This
cover (which I still have in print format) and the accompanying article is what
got me on my real quest for weight maintenance information. I was taking a trip and in the airport I saw
this cover, the title and yes, also the subtitle. I was captivated. The author decided to have bariatric surgery
after years of struggling with his weight. He gets into his personal issues and
that was great and then he started in with the statistics and I just could not
contain myself. I forgot for a moment
that I was reading a magazine and started to look for his reference page and so
on and so forth. I am a
medical/clinical librarian and I wanted the source of him stating that, “it will take less than 30 years for all black
women to become overweight or obese.” First
of all, I am a black woman and the part that sent me over the edge was the word
“all.” I just could not get this out of
my head, he mentioned the journal, Obesity,
so my quest was on and it was worse than I thought. The article is: "Will all Americans become overweight or obese? estimating the progression and cost of the US obesity epidemic." The citation for the article is Obesity (Silver Springs)(2008) Oct; 16(10)2323-2330. The
prediction ended up being 96.9% of black women will be overweight or obese by
the year 2034, going by the current rate.
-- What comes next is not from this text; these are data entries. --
/-! ### What keeps the floor in agreement -/

/-- The lot of one slot moves, on at most one handler, and the release queue follows it: everything still agrees. -/
theorem Floor.Agrees.move (hf : f.Agrees) {e' : Entry} (he : e ∈ f.roll) (hslot : e'.slot = e.slot) (hroll : g.roll = f.put e')
    (h : HandlerId) (hold : ∀ i σ, e.place.seat = some (i, σ) → i = h) (hnew : ∀ i σ, e'.place.seat = some (i, σ) → i = h)
    (helse : ∀ i, i ≠ h → g.loads i = f.loads i)
    (hkeep : ∀ σ k, k ≠ e.slot → (g.loads h σ = some k ↔ f.loads h σ = some k))
    (hseat : ∀ σ, g.loads h σ = some e.slot ↔ e'.place.seat = some (h, σ))
    (hhold : e'.onHold = true → e'.place = .held ∨ ∃ i, e'.place = .draining i)
    (hlength : g.queue.length ≤ 32) (hnodup : g.queue.Nodup) (hqueue : ∀ k, k ≠ e.slot → (k ∈ g.queue ↔ k ∈ f.queue))
    (hreleased : e.slot ∈ g.queue ↔ e'.place = .released) : g.Agrees := by
  have hmem : ∀ x, x ∈ g.roll ↔ x = e' ∨ (x ∈ f.roll ∧ x.slot ≠ e.slot) := fun x => by
    rw [hroll]
    exact Floor.mem_put he hslot
  have hat : ∀ (k : Slot) (p : Entry → Prop), (∃ x ∈ g.roll, x.slot = k ∧ p x) ↔
      if k = e.slot then p e' else ∃ x ∈ f.roll, x.slot = k ∧ p x := fun k p => by
    split
    · next hk =>
      refine ⟨?_, fun hp => ⟨e', (hmem e').2 (.inl rfl), hslot.trans hk.symm, hp⟩⟩
      rintro ⟨x, hx, rfl, hp⟩
      rcases (hmem x).1 hx with rfl | ⟨-, hne⟩
      · exact hp
      · exact absurd hk hne
    · next hk =>
      refine ⟨?_, ?_⟩
      · rintro ⟨x, hx, rfl, hp⟩
        rcases (hmem x).1 hx with rfl | ⟨hx, -⟩
        · exact absurd hslot hk
        · exact ⟨x, hx, rfl, hp⟩
      · rintro ⟨x, hx, rfl, hp⟩
        exact ⟨x, (hmem x).2 (.inr ⟨hx, hk⟩), rfl, hp⟩
  refine ⟨hroll ▸ Floor.put_pairwise hf.slots e', fun i σ k => ?_, fun x hx => ?_, hlength, hnodup, fun k => ?_⟩
  · rw [hat]
    split
    · next hk =>
      subst hk
      by_cases hi : i = h
      · subst hi
        exact hseat σ
      · rw [helse i hi, hf.seats]
        refine ⟨?_, fun hs => absurd (hnew i σ hs) hi⟩
        rintro ⟨x, hx, hxe, hs⟩
        rw [hf.unique hx he hxe] at hs
        exact absurd (hold i σ hs) hi
    · next hk =>
      rw [← hf.seats]
      by_cases hi : i = h
      · subst hi
        exact hkeep σ k hk
      · rw [helse i hi]
  · rcases (hmem x).1 hx with rfl | ⟨hx, -⟩
    · exact hhold
    · exact hf.holds x hx
  · rw [hat]
    split
    · next hk => rw [hk]; exact hreleased
    · next hk => rw [hqueue k hk]; exact hf.queued k

/-- A seat taken by a lot is the one its entry names. -/
theorem Floor.Agrees.load_slot (hf : f.Agrees) (he : e ∈ f.roll) {h : HandlerId} {σ : Seat} :
    f.loads h σ = some e.slot ↔ e.place.seat = some (h, σ) := by
  rw [hf.seats]
  refine ⟨?_, fun hs => ⟨e, he, rfl, hs⟩⟩
  rintro ⟨x, hx, hxe, hs⟩
  rwa [← hf.unique hx he hxe]

theorem Floor.Agrees.queue_slot (hf : f.Agrees) (he : e ∈ f.roll) : e.slot ∈ f.queue ↔ e.place = .released := by
  rw [hf.queued]
  refine ⟨?_, fun hs => ⟨e, he, rfl, hs⟩⟩
  rintro ⟨x, hx, hxe, hs⟩
  rwa [← hf.unique hx he hxe]

/-- A lot that is on no handler before and after, with the cells as they are. -/
theorem Floor.Agrees.moveFree (hf : f.Agrees) {e' : Entry} (he : e ∈ f.roll) (hslot : e'.slot = e.slot) (hroll : g.roll = f.put e')
    (hold : e.place.seat = none) (hnew : e'.place.seat = none) (hloads : g.loads = f.loads)
    (hhold : e'.onHold = true → e'.place = .held)
    (hlength : g.queue.length ≤ 32) (hnodup : g.queue.Nodup) (hqueue : ∀ k, k ≠ e.slot → (k ∈ g.queue ↔ k ∈ f.queue))
    (hreleased : e.slot ∈ g.queue ↔ e'.place = .released) : g.Agrees := by
  refine hf.move he hslot hroll 0 (fun i σ h => ?_) (fun i σ h => ?_) (fun i _ => by rw [hloads]) (fun σ k _ => by rw [hloads])
    (fun σ => ?_) (fun h => .inl (hhold h)) hlength hnodup hqueue hreleased
  · rw [hold] at h; cases h
  · rw [hnew] at h; cases h
  · rw [hloads, hf.load_slot he, hold, hnew]

end Sys2Proof.Machine
end

section
/-! SUPPORT. What leaves the floor as it is, and what moves one lot on it: a move keeps the floor consistent and its pending
counts right. -/

namespace Sys2Proof.Machine

/-- From a consistent floor the change leads to a consistent one, and keeps the pending counts under a condition. -/
def Leads (P : Prop) (s t : State) : Prop :=
  s.floor.Consistent → t.floor.Consistent ∧ (P → s.floor.Counted → t.floor.Counted)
So basically if 97% of black women are going to be overweight or obese,
then that meant ALL.
I think this article made me more determined not to be a part
of the 97%, but I don’t want that number to be so high. I want to be a maintainer. I wanted to stop failing at weight loss by
not taking care of myself and making excuses about why I didn’t take care of
myself. The author goes on to call obesity
a social illness and writes about embarrassing events experienced by obese
people. For me, this was another one of
those events that have stuck with me in my goal of not to lead an obese
life. I always wonder what events happen
to other people that make you feel like you will do something with your weight
or what was your aha moment with your weight.